There have been endless new AI model launches lately from startups and tech giants alike. Mistral just launched Mixtral 8x7B, Microsoft unveiled Phi-2, and soon after unveiling Gemini, Google has now announced Imagen-2, its most advanced AI image generator yet.
Google Deepmind’s Imagen-2 uses the commonly used “advanced text-to-image diffusion technology, delivering high-quality, photorealistic outputs that are closely aligned and consistent with the user’s prompt”, says the company’s blog post.
The new AI image generator promises accurate hands and faces down to the last detail while strictly following user prompts.
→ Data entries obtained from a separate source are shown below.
/-- Settles O49, by the one row that gives MemWriteFault. -/
theorem memWriteFaultComesFromPushOnly : Obligations.MemWriteFaultComesFromPushOnly := by
  refine ⟨fun s imm hpush hout => (StepFault.memWrite imm hpush hout).step_eq, fun s a l h => ?_⟩
  cases (step_eq_fault_iff ..).mp h with
  | memWrite imm hpush hout => exact ⟨⟨imm, hpush⟩, hout, rfl⟩

/-- Settles O50: the two rows that give StackUnderflow, from the first pop and from the second. -/
theorem stackUnderflowBeforeAnyArithmetic : Obligations.StackUnderflowBeforeAnyArithmetic := by
  refine ⟨pop16_underflow, fun s hpop hlow => (StepFault.underflow hpop hlow).step_eq,
    fun s hadd hsp hin => (StepFault.secondUnderflow hadd (by omega) (by omega) hin).step_eq, fun s v l h => ?_⟩
  cases (step_eq_fault_iff ..).mp h with
  | underflow hpop hlow =>
    obtain hreg | hadd := hpop
    · exact .inl ⟨hreg, hlow⟩
    · exact .inr ⟨hadd, by omega⟩
  | secondUnderflow hadd _ h4 _ => exact .inr ⟨hadd, h4⟩

/-- Settles O51: the row that gives UnknownSignal and the row that gives HandlerFailure. -/
theorem signalFaultsByLookupAndByHandler : Obligations.SignalFaultsByLookupAndByHandler := by
  refine ⟨fun s code hsig hfind => (StepFault.unknownSignal code hsig hfind).step_eq, fun s code l h => ?_,
    fun s code h v e hsig hfind hbody => ?_, fun s e l h => ?_⟩
  · cases (step_eq_fault_iff ..).mp h with
    | unknownSignal _ hsig hfind => exact ⟨hsig, hfind⟩
  · have hfault := (StepFault.handlerFailure code h e hsig hfind (congrArg Prod.snd hbody)).step_eq
    rw [hbody] at hfault
    exact hfault
  · cases (step_eq_fault_iff ..).mp h with
    | handlerFailure code g _ hsig hfind herr => exact ⟨code, g, _, hsig, hfind, Prod.ext rfl herr⟩

end Sys2Proof.Machine
end

section
/-! PROOFS. The execute phase (R79), read off the list of its ways `ExecCase`: what it always keeps, which registers and
which bytes an operation can change, and that none is refused. -/

namespace Sys2Proof.Machine

open Safety

/-- The list of `ExecCase` says what each outcome is, so it determines the execute phase. -/
theorem ExecCase.exec_eq {i : Instr} {s : State} {o : Host.Outcome State Fault Refusal} (h : ExecCase i s o) :
    exec i s = o := by
  cases h with
  | nop => rfl
  | push imm _ t hp => rw [execPush_eq, hp, finish_ok]
  | pushFault imm _ hb => rw [execPush_eq, push16_error _ _ hb, finish_error]
  | pop r _ v t hp => exact execPopRegister_ok r s t v hp
  | popFault r _ f hp => exact execPopRegister_error r s f hp
  | addFirst _ f hp => exact execAddStack_first s f hp
  | addSecond _ a s1 hp hlt => exact execAddStack_second s s1 a _ hp (pop16_underflow s1 hlt)
  | add _ a s1 b s2 t hp hq hr => rw [execAddStack_push s s1 s2 a b hp hq, hr, finish_ok]
  | addRegister r1 r2 => exact execAddRegister_eq r1 r2 s
  | signalUnbound c _ hf => exact execSignal_unbound c s hf
  | signal c _ h hf ho => rw [execSignal_bound c s h hf, dispatch_of_ok _ s ho, finish_ok]
  | signalFault c _ h e hf ho => rw [execSignal_bound c s h hf, dispatch_of_err _ s e ho, finish_error]

theorem execCase_of_next {i : Instr} {s t : State} (h : exec i s = .next t) : ExecCase i s (.next t) :=
  h ▸ exec_cases i s

/-! ## No refusal (R79) -/

theorem exec_ne_refused (i : Instr) (s : State) (r : Refusal) : exec i s ≠ .refused r := by
  intro h
  have hcase := exec_cases i s
  rw [h] at hcase
  cases hcase

theorem step_ne_refused (s : State) (r : Refusal) : step s ≠ .refused r := by
  obtain ⟨-, -, hs⟩ | ⟨_, _, -, -, -, hs⟩ | ⟨_, i, -, -, -, hs⟩ := step_cases s <;> rw [hs]
  · nofun
  · nofun
  · exact exec_ne_refused i (advance s) r

/-- Settles O8: no way of an execute phase is a refusal, and the other ends of a step are faults. -/
theorem nothingIsRefused : Obligations.NothingIsRefused := ⟨step_ne_refused, exec_ne_refused⟩

/-! ## What every execute phase keeps, whether it ends Ok or with a fault -/

/-- A Pop16 that fails leaves the state it was given. -/
theorem pop16_fault_left {s : State} {f : Fault} (h : pop16 s = .error f) : f.left = s := by
  obtain ⟨rfl, -⟩ | ⟨rfl, -, -⟩ := pop16_fault s f h <;> rfl

theorem pop16_keeps {s t : State} {v : Word} (h : pop16 s = .ok (v, t)) : Keeps s t := by
  obtain ⟨-, -, -, -, hk⟩ := pop16_next s t v h
  exact hk

theorem pop16_mem {s t : State} {v : Word} (h : pop16 s = .ok (v, t)) : t.mem = s.mem := by
  obtain ⟨rfl, -⟩ := pop16_next s t v h
  rfl

theorem pop16_halt {s t : State} {v : Word} (h : pop16 s = .ok (v, t)) : t.halt = s.halt := by
  obtain ⟨rfl, -⟩ := pop16_next s t v h
  rfl

theorem pop16_reg_ne {s t : State} {v : Word} (h : pop16 s = .ok (v, t)) {q : Reg} (hq : q ≠ .SP) :
    t.reg q = s.reg q := by
  obtain ⟨rfl, -⟩ := pop16_next s t v h
  exact reg_setReg_ne _ _ _ _ hq

theorem push16_keeps {v : Word} {s t : State} (h : push16 v s = .ok t) : Keeps s t := by
  obtain ⟨-, -, -, -, -, -, -, hk⟩ := push16_spec v s t h
  exact hk

theorem push16_halt {v : Word} {s t : State} (h : push16 v s = .ok t) : t.halt = s.halt := by
  obtain ⟨-, -, -, -, -, -, hhalt, -⟩ := push16_spec v s t h
  exact hhalt

theorem push16_reg_ne {v : Word} {s t : State} (h : push16 v s = .ok t) {q : Reg} (hq : q ≠ .SP) :
    t.reg q = s.reg q := by
  obtain ⟨-, -, hregs, -⟩ := push16_spec v s t h
  exact hregs q hq

theorem push16_byte_ne {v : Word} {s t : State} (h : push16 v s = .ok t) {a : Nat} (ha : a ≠ pushAddr s)
    (ha' : a ≠ pushAddr s + 1) : t.mem.byte a = s.mem.byte a := by
  obtain ⟨-, -, -, -, -, hframe, -⟩ := push16_spec v s t h
  exact hframe a ha ha'

theorem ExecCase.keeps {i : Instr} {s : State} {o : Host.Outcome State Fault Refusal} (h : ExecCase i s o) :
    Keeps s (outcomePair s o).1 := by
  cases h with
  | nop | pushFault | signalUnbound => exact Keeps.refl s
  | push imm _ t hp => exact push16_keeps hp
  | pop r _ v t hp => exact (pop16_keeps hp).trans (keeps_setReg t r v)
  | popFault r _ f hp | addFirst _ f hp => rw [outcomePair, pop16_fault_left hp]; exact Keeps.refl s
  | addSecond _ a s1 hp hlt => exact pop16_keeps hp
  | add _ a s1 b s2 t hp hq hr => exact ((pop16_keeps hp).trans (pop16_keeps hq)).trans (push16_keeps hr)
  | addRegister r1 r2 => exact keeps_setReg s r1 _
  | signal c _ h hf ho => exact keeps_merge_body h s
  | signalFault c _ h e hf ho => exact keeps_merge_body h s

/-- Only a Signal can change halt (R26). -/
theorem ExecCase.halt_eq {i : Instr} {s : State} {o : Host.Outcome State Fault Refusal} (h : ExecCase i s o)
    (hi : ∀ code, i ≠ .signal code) : (outcomePair s o).1.halt = s.halt := by
  cases h with
  | nop | pushFault | addRegister => rfl
  | push imm _ t hp => exact push16_halt hp
  | pop r _ v t hp => exact (setReg_halt t r v).trans (pop16_halt hp)
  | popFault r _ f hp | addFirst _ f hp => rw [outcomePair, pop16_fault_left hp]
  | addSecond _ a s1 hp hlt => exact pop16_halt hp
  | add _ a s1 b s2 t hp hq hr => exact (push16_halt hr).trans ((pop16_halt hq).trans (pop16_halt hp))
  | signalUnbound c | signal c | signalFault c => exact absurd rfl (hi c)

theorem exec_next_keeps {i : Instr} {s t : State} (h : exec i s = .next t) : Keeps s t := (execCase_of_next h).keeps

theorem exec_next_halt {i : Instr} {s t : State} (h : exec i s = .next t) (hi : ∀ code, i ≠ .signal code) :
    t.halt = s.halt := (execCase_of_next h).halt_eq hi

/-! ## Which registers an operation can change (R24, R25) -/

/-- The operation can write the register: as its named destination, by a stack primitive, or by a handler. -/
def MayWrite : Instr → Reg → Prop
  | .nop, _ => False
  | .push _, q => q = .SP
  | .popRegister r, q => q = .SP ∨ q = r
  | .addStack, q => q = .SP
  | .addRegister r1 _, q => q = r1
  | .signal _, _ => True

theorem exec_next_reg_frame {i : Instr} {s t : State} (h : exec i s = .next t) {q : Reg} (hq : ¬ MayWrite i q) :
    t.reg q = s.reg q := by
  cases execCase_of_next h with
  | nop => rfl
  | push imm _ _ hp => exact push16_reg_ne hp hq
  | pop r _ v u hp =>
    obtain ⟨hsp, hr⟩ := not_or.mp hq
    exact (reg_setReg_ne u r q v hr).trans (pop16_reg_ne hp hsp)
  | add _ a s1 b s2 _ hp hq' hr =>
    exact (push16_reg_ne hr hq).trans ((pop16_reg_ne hq' hq).trans (pop16_reg_ne hp hq))
  | addRegister r1 r2 => exact reg_setReg_ne s r1 q _ hq
  | signal => exact absurd trivial hq

/-- Settles O24: of the operations that can write a cell other than SP and PC, each is one of the three. -/
theorem ordinaryCellsHaveNoOtherWriter : Obligations.OrdinaryCellsHaveNoOtherWriter := by
  intro i s t r hsp _ h hne
  have hw : MayWrite i r := Classical.not_not.mp fun hw => hne (exec_next_reg_frame h hw)
  cases i with
  | nop => exact hw.elim
  | push imm => exact absurd hw hsp
  | popRegister q => exact .inl (by rw [hw.resolve_left hsp])
  | addStack => exact absurd hw hsp
  | addRegister q q' => exact .inr (.inl ⟨q', by rw [show r = q from hw]⟩)
  | signal code => exact .inr (.inr ⟨code, rfl⟩)

/-! ## Which bytes an operation can change -/

theorem execPopRegister_mem {r : Reg} {s t : State} (h : exec (.popRegister r) s = .next t) : t.mem = s.mem := by
  cases execCase_of_next h with
  | pop _ _ v u hp => exact (setReg_mem u r v).trans (pop16_mem hp)

theorem execPush_byte_frame {imm : Byte} {s t : State} (h : exec (.push imm) s = .next t) {a : Nat}
    (ha : a ≠ pushAddr s) (ha' : a ≠ pushAddr s + 1) : t.mem.byte a = s.mem.byte a := by
  cases execCase_of_next h with
  | push _ _ _ hp => exact push16_byte_ne hp ha ha'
Here is an example of Imagen-2 producing a photorealistic image.
The prompt used for this example was: “A shot of a 32-year-old female, up-and-coming conservationist in a jungle, athletic with short, curly hair, and a warm smile.”
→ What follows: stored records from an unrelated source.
-- ==== Sys2Proof/Certificates/Slice0/Obligations.lean ====
section
/-! DEFINITION. The statements for the provers. A full record in a conclusion is the frame as well: every field it does
not name is unchanged. There is no addressable memory (20_memory.md R30), so no statement has a memory frame. The fields
`sampleX`, `sampleY`, `ready`, `final` and `draws` are the model's own (log 2, log 4); no statement rests on the value of
`draws`. -/

open Sys2Proof Sys2Proof.Machine Sys2Proof.Safety

/-! ## Formats -/

/-- 30_encoding.md R45 and R46: where every bit of the two readings stands in the frame. -/
def Obligations.PackLaysOutTheFrame : Prop :=
  ∀ x y : Reading,
    pack x y = (x.setWidth 24 <<< 14) ||| (y.setWidth 24 <<< 4) ∧
    (pack x y).extractLsb' 16 8 = x.extractLsb' 2 8 ∧
    (pack x y).extractLsb' 14 2 = x.extractLsb' 0 2 ∧
    (pack x y).extractLsb' 8 6 = y.extractLsb' 4 6 ∧
    (pack x y).extractLsb' 6 2 = y.extractLsb' 2 2 ∧
    (pack x y).extractLsb' 4 2 = y.extractLsb' 0 2 ∧
    (pack x y).extractLsb' 0 4 = 0#4

/-- 41_capture.md R77: packing then unpacking gives the readings back, the padding is zero, and pack is injective. -/
def Obligations.UnpackInvertsPack : Prop :=
  (∀ x y : Reading, unpackX (pack x y) = x ∧ unpackY (pack x y) = y ∧ pad (pack x y) = 0#4) ∧
  ∀ x y x' y' : Reading, pack x y = pack x' y' → x = x' ∧ y = y'

/-- 30_encoding.md R48: the twenty-one wire bits of a packed frame, `w(k+1)` at index `k`: X from bit 9 down, Y from bit
9 down, then the exclusive-or; all twenty-one together have even parity. -/
def Obligations.WireBitsAreReadingsThenParity : Prop :=
  ∀ x y : Reading,
    (wireBits (pack x y)).length = 21 ∧
    (∀ k < 10, (wireBits (pack x y))[k]? = some (x.getLsbD (9 - k))) ∧
    (∀ k < 10, (wireBits (pack x y))[10 + k]? = some (y.getLsbD (9 - k))) ∧
    (∀ k < 20, (wireBits (pack x y))[k]? = some ((pack x y).getLsbD (23 - k))) ∧
    (wireBits (pack x y))[20]? = some (readingParity x ^^ readingParity y) ∧
    parity (wireBits (pack x y)) = false

/-- 42_transmit.md R89, the receiver's side: an undamaged wire frame has parity 0, and parity 1 when exactly one of its
bits is flipped. -/
def Obligations.ParityDetectsASingleFlip : Prop :=
  ∀ f : Frame, parity (wireBits f) = false ∧ ∀ k < 21, parity ((wireBits f).modify k not) = true

/-- 10_state.md R20: the fields of the notation LINKREG. -/
def Obligations.LinkregFields : Prop :=
  ∀ s : State,
    (linkreg s).extractLsb' 0 2 = linkCode s.linkState ∧
    (linkreg s).getLsbD 2 = s.lastClockLevel ∧
    (linkreg s).getLsbD 3 = s.debounceFlag ∧
    (linkreg s).getLsbD 4 = s.checksum ∧
    ((linkreg s).extractLsb' 5 5).toNat = s.txCounter.val

/-- 20_memory.md R44: the host sees `Z` exactly while the data line floats, and else the level driven. -/
def Obligations.HostViewOfData : Prop :=
  ∀ s : State,
    (s.dataDir = .float → hostView s = none) ∧ (s.dataDir = .out → hostView s = some s.dataLevel)

/-- 10_state.md R18 and 40_sampler.md R61, R62: which panel edges each configuration drives. -/
def Obligations.PanelEdgesDriven : Prop :=
  ∀ s : State,
    (s.panelCfg = .idle → ∀ p ∈ [Config.Port.xp, .xn, .yp, .yn], pinDrive s p = .released) ∧
    (s.panelCfg = .driveX → pinDrive s .xp = .driven true ∧ pinDrive s .xn = .driven false ∧
      pinDrive s .yp = .released ∧ pinDrive s .yn = .released) ∧
    (s.panelCfg = .driveY → pinDrive s .yp = .driven true ∧ pinDrive s .yn = .driven false ∧
      pinDrive s .xp = .released ∧ pinDrive s .xn = .released)

/-! ## Dispatch keys -/

/-- 30_encoding.md R54: the eight LNK patterns are disjoint and cover every word but those of the reserved code, which
select nothing; the TXS, DEB and SMP patterns each select exactly one operation for every key. -/
def Obligations.PatternsSelectExactlyOneArm : Prop :=
  (∀ k : DispatchWord,
    (lnkRows.filter (fun r => r.selects k)).length = if k.extractLsb' 4 2 = 0b11#2 then 0 else 1) ∧
  (∀ k : BitVec 1, (txsRows.filter (fun r => r.selects k)).length = 1) ∧
  (∀ k : BitVec 2, (debRows.filter (fun r => r.selects k)).length = 1) ∧
  (∀ k : BitVec 1, (smpRows.filter (fun r => r.selects k)).length = 1)

/-- Words written out from the patterns of 30_encoding.md R54 and the layouts of R45 and R48: thirteen decode, and a
reserved word of R55 a is refused. That a frame of 21 bits stands right-aligned in three bytes is the model's choice (log
10). -/
def Obligations.DispatchWordsDecode : Prop :=
  decode .lnk [0b000000#8] = .ok .lnkIdle ∧
  decode .lnk [0b001000#8] = .ok .lnkArm ∧
  decode .lnk [0b010000#8] = .ok .lnkAbort ∧
  decode .lnk [0b011000#8] = .ok .lnkSupp ∧
  decode .lnk [0b011010#8] = .ok .lnkReady ∧
  decode .lnk [0b100000#8] = .ok (.lnkStall false) ∧
  decode .lnk [0b101100#8] = .ok (.lnkBit true) ∧
  decode .lnk [0b100101#8] = .ok (.lnkLast false) ∧
  decode .lnk [0b110000#8] = .error .reservedLinkState ∧
  decode .txs [0b1#8] = .ok .txChk ∧
  decode .deb [0b01#8] = .ok .debRelease ∧
  decode .smp [0b1#8] = .ok .sampleY ∧
  decode .data24 [0xA9#8, 0x53#8, 0xC0#8] = .ok (.rawFrame 677#10 316#10) ∧
  decode .data21 [0x15#8, 0x2A#8, 0x78#8] = .ok (.wireFrame 677#10 316#10 false)

/-- Decode and encode agree: the decoder gives back every well-formed operation from the bytes of its own format, every
operand at every value. -/
def Obligations.DecodeOfEncode : Prop :=
  ∀ i : Instr, WellFormed i = true → decode (selectorOf i) (encode i) = .ok i

/-- In the two data formats, where every bit is used, the bytes are the encoding of what they decode to. -/
def Obligations.EncodeOfDecodedData : Prop :=
  ∀ (bytes : List Byte) (i : Instr),
    (decode .data24 bytes = .ok i → encode i = bytes) ∧ (decode .data21 bytes = .ok i → encode i = bytes)

/-- 30_encoding.md R52: the bits of the dispatch word a LINK_STEP computes, each in the states that consult it. -/
def Obligations.DispatchWordBits : Prop :=
  ∀ s : State,
    (dispatchWord s).extractLsb' 4 2 = linkCode s.linkState ∧
    (dispatchWord s).getLsbD 3 = s.clk ∧
    (s.linkState = .transmitting → (dispatchWord s).getLsbD 2 = (s.clk ^^ s.lastClockLevel)) ∧
    (∀ t, s.linkState = .capturing → s.clk = true → 2 ≤ s.adcAnswers.length → exec .capture s = .next t →
      (dispatchWord s).getLsbD 1 = t.ready) ∧
    (s.linkState = .transmitting → s.clk ≠ s.lastClockLevel →
      (dispatchWord s).getLsbD 0 = decide (s.txCounter = 20))

/-! ## Sampler -/

/-- 40_sampler.md R61: a SAMPLE.X whose conversion is answered. -/
def Obligations.SampleXReadsAxisX : Prop :=
  ∀ (s : State) (v : Reading) (rest : List Reading), s.adcAnswers = v :: rest →
    exec .sampleX s = .next { s with
      dataDir := .out, panelCfg := .idle, adcEnabled := false, adcAnswers := rest, sampleX := v,
      trace := s.trace ++ [.panelDrive .x, .dataFloat, .adcConvert .x v, .panelIdle, .dataDrive s.dataLevel] }

/-- 40_sampler.md R62: a SAMPLE.Y whose conversion is answered. -/
def Obligations.SampleYReadsAxisY : Prop :=
  ∀ (s : State) (v : Reading) (rest : List Reading), s.adcAnswers = v :: rest →
    exec .sampleY s = .next { s with
      dataDir := .out, panelCfg := .idle, adcEnabled := false, adcAnswers := rest, sampleY := v,
      trace := s.trace ++ [.panelDrive .y, .dataFloat, .adcConvert .y v, .panelIdle, .dataDrive s.dataLevel] }

/-- 40_sampler.md R64: a conversion that never completes leaves the core inside the sample, nothing after it is
performed, be the sample alone or the first or the second of a capture, whoever called that, and no turn of the core
changes anything any more. That a queue of answers that has run out is such a conversion is the model's choice (log 5). -/
def Obligations.UnansweredSampleIsStuck : Prop :=
  (∀ s : State, s.adcAnswers = [] →
    exec .sampleX s = .next { s with
      dataDir := .float, panelCfg := .driveX, adcEnabled := true, activity := .blocked .x,
      trace := s.trace ++ [.panelDrive .x, .dataFloat] } ∧
    exec .sampleY s = .next { s with
      dataDir := .float, panelCfg := .driveY, adcEnabled := true, activity := .blocked .y,
      trace := s.trace ++ [.panelDrive .y, .dataFloat] }) ∧
  (∀ (s : State) (i : Instr), s.adcAnswers = [] →
    i ∈ [.capture, .lnkSupp, .lnkReady] ∨ i = .linkStep ∧ s.linkState = .capturing ∧ s.clk = true →
    exec i s = .next { s with
      checksum := false, dataDir := .float, panelCfg := .driveX, adcEnabled := true, activity := .blocked .x,
      trace := s.trace ++ [.panelDrive .x, .dataFloat] }) ∧
  (∀ (s : State) (i : Instr) (x : Reading), s.adcAnswers = [x] →
    i ∈ [.capture, .lnkSupp, .lnkReady] ∨ i = .linkStep ∧ s.linkState = .capturing ∧ s.clk = true →
    exec i s = .next { s with
      checksum := false, sampleX := x, adcAnswers := [],
      dataDir := .float, panelCfg := .driveY, adcEnabled := true, activity := .blocked .y,
      trace := s.trace ++ (sampleEvents .x x s.dataLevel ++ [.panelDrive .y, .dataFloat]) }) ∧
  (∀ (s : State) (a : Axis), s.activity = .blocked a → s.schedule = [] → step s = .next s) ∧
  ∀ (s : State) (a : Axis) (rest : List Turn), s.activity = .blocked a → s.schedule = .core :: rest →
    step s = .next { s with schedule := rest }

/-! ## Capture -/

/-- 41_capture.md R71: PACK writes RawFrame and nothing else. -/
def Obligations.PackWritesRawFrame : Prop :=
  ∀ s : State, exec .pack s = .next { s with
    rawFrame := (s.sampleX.setWidth 24 <<< 14) ||| (s.sampleY.setWidth 24 <<< 4) }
Although Google does not have the best reputation for truthful demonstrations, the results are still quite impressive regardless.
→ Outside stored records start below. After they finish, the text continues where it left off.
/-- What follows a reported capture, as one record update (43_link.md R101). -/
theorem readyOp_eq (c : Bool) (s : State) :
    readyOp c s = { s with
      dataDir := .out, dataLevel := true, linkState := .transmitting, lastClockLevel := c,
      trace := s.trace ++ [.dataDrive true] } := rfl

/-- The counter a reported capture leaves (41_capture.md R74, R75). -/
theorem captured_txCounter_of_ready {x y : Reading} {rest : List Reading} {s : State}
    (h : (captured x y rest s).ready = true) : (captured x y rest s).txCounter = 0 :=
  if_pos h

/-- Settles O31: a completed capture of two zero readings with the flag at 0. -/
theorem suppressedCaptureStaysCapturing : Obligations.SuppressedCaptureStaysCapturing := by
  intro s rest hf ha
  rw [exec_lnkSupp, captureThen_answered s id ha, id, captured_of_suppressed rest ⟨by decide, hf⟩]

/-- Settles O32: a reported capture, then the ready level. -/
theorem readyEntersTransmitting : Obligations.ReadyEntersTransmitting := by
  intro s x y rest ha hreported
  have hready : (nonZero (pack x y) || s.debounceFlag) = true := (captured_ready_eq_true_iff x y rest s).2 hreported
  rw [exec_lnkReady, captureThen_answered s _ ha, readyOp_eq, ← nonZero_eq_decide]
  simp [captured, hready]

/-- Settles O33: below 20 the arm is the write of the level and TX.BIT. -/
theorem bitArmSendsOnePayloadBit : Obligations.BitArmSendsOnePayloadBit := fun s c h => by
  rw [exec_lnkBit, txStepOp_bit { s with lastClockLevel := c } h, txBitOp_eq { s with lastClockLevel := c } h]

/-- Settles O34: at 20 the arm is TX.CHK, then GO_INACTIVE. -/
theorem lastArmSendsTheChecksum : Obligations.LastArmSendsTheChecksum := fun s c h => by
  rw [exec_lnkLast, txStepOp_chk { s with lastClockLevel := c } h, goInactiveOp_eq, txChkOp_eq]
  simp

/-! ### The selected arm (43_link.md R96) -/

theorem selectorOf_selectedArm (l : LinkState) (c e r t : Bool) : selectorOf (selectedArm l c e r t) = .lnk := by
  cases l <;> revert c e r t <;> decide

/-- What a LINK_STEP fetches is an arm of the format LNK. -/
theorem selectorOf_fetch {s : State} {i : Instr} (h : fetch s = .ok i) : selectorOf i = .lnk := by
  obtain ⟨e, r, t, hw⟩ := dispatchWord_starts_with_state_and_clock s
  rw [fetch, hw, decode_dispatchBits] at h
  obtain rfl := Except.ok.inj h
  exact selectorOf_selectedArm s.linkState s.clk e r t

/-- Settles O36: the fetched arm does what the text of LINK_STEP does. -/
theorem linkStepIsItsSelectedArm : Obligations.LinkStepIsItsSelectedArm := by
  intro s
  obtain ⟨i, hfetch, hperforms⟩ := fetch_performs_linkStep s
  exact ⟨i, hfetch, selectorOf_fetch hfetch, hperforms⟩

/-- A fetched arm that completes leaves the state LINK_STEP leaves. -/
theorem eq_linkStepOp_of_fetch {s t : State} {i : Instr} (hfetch : fetch s = .ok i) (hexec : exec i s = .next t) :
    t = linkStepOp s := by
  obtain ⟨j, hj, hperforms⟩ := fetch_performs_linkStep s
  obtain rfl := Except.ok.inj (hfetch.symm.trans hj)
  exact Host.Outcome.next.inj (hexec.symm.trans hperforms)

/-! ### The core's turn (43_link.md R107, R108) -/

/-- Settles O38: WAIT with a wake pending and without. -/
theorem waitReturnsOnAWake : Obligations.WaitReturnsOnAWake := fun s =>
  ⟨fun h => by rw [exec_wait, waitOp_wake s h], fun h => by rw [exec_wait, waitOp_sleep s h]⟩

/-- A scheduled turn of the core is its next operation. -/
theorem step_core (s : State) : step { s with schedule := .core :: s.schedule } = .next (coreMove s) := step_eq _

/-- With nothing scheduled the core moves (log 8). -/
theorem step_unscheduled {s : State} (h : s.schedule = []) : step s = .next (coreMove s) := by
  have hs : { s with schedule := [] } = s := by rw [← h]
  rw [step_eq, h]
  exact congrArg (fun u => Host.Outcome.next (coreMove u)) hs

/-- Settles O42: the core's move is the fetched arm, which is LINK_STEP, and then the end of the step. -/
theorem stepRunsTheFetchedArm : Obligations.StepRunsTheFetchedArm := by
  intro s i t hrun hfetch hexec
  have hmove : coreMove s = endStep t := by
    rw [coreMove_running s hrun, ← eq_linkStepOp_of_fetch hfetch hexec]
  exact ⟨by rw [step_core, hmove], fun hs => by rw [step_unscheduled hs, hmove], endStep_returned t,
    fun _ => endStep_blocked t⟩

/-- A core asleep with no wake pending does not move (43_link.md R107). -/
theorem coreMove_asleep {s : State} (ha : s.activity = .lowPowerWait) (hw : s.wakePending = false) :
    coreMove s = s := by
  rw [coreMove_wait s ha, waitOp_sleep s hw, ← ha]

/-- Settles O43: the core's move in the wait is WAIT, and without a wake it is none. -/
theorem stepInTheWait : Obligations.StepInTheWait := by
  refine fun s ha => ⟨fun hw => ?_, fun hw => ?_, fun hw hs => ?_⟩
  · rw [step_core, coreMove_wait s ha, waitOp_wake s hw]
  · rw [step_core, coreMove_asleep ha hw]
  · rw [step_unscheduled hs, coreMove_asleep ha hw]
Google was able to improve the image understanding capabilities of Imagen 2 by providing it with more descriptive captions on the images for its training data. This allows Imagen 2 to adapt to a range of labeling techniques, thereby acquiring a more intricate and varied comprehension of different prompts.
This is a technique similar to what OpenAI used to improve its current image generator model, DALL-E 3, with better prompt understanding. This technique also helps Imagen-2 gain a more sophisticated grasp of context and subtleties within prompts.
Google claims that the enhancements made to both the dataset and the model have led to significant progress in Imagen 2, particularly in aspects traditionally difficult for text-to-image systems. This includes the lifelike portrayal of human hands and faces. Furthermore, Google states that it has substantially minimized the usual imperfections typically found in images generated by AI.
To improve image quality, Google created an aesthetic model based on human preferences in different elements such as lighting, composition, exposure, sharpness, etc. Every image was given an aesthetic score so Imagen-2 could decide which photos were preferable to humans.
Google’s newest image model also allows easier manipulation and customization of an image’s style, such as incorporating reference images alongside textual descriptions.
Lastly, Imagen 2 comes with image editing capabilities like inpainting and outpainting. These functions enable users to add new elements to an existing image or to expand the image’s original frame.
Imagen 2 is accessible to developers and Cloud users through the Imagen API, which is integrated into Google Cloud’s Vertex AI platform.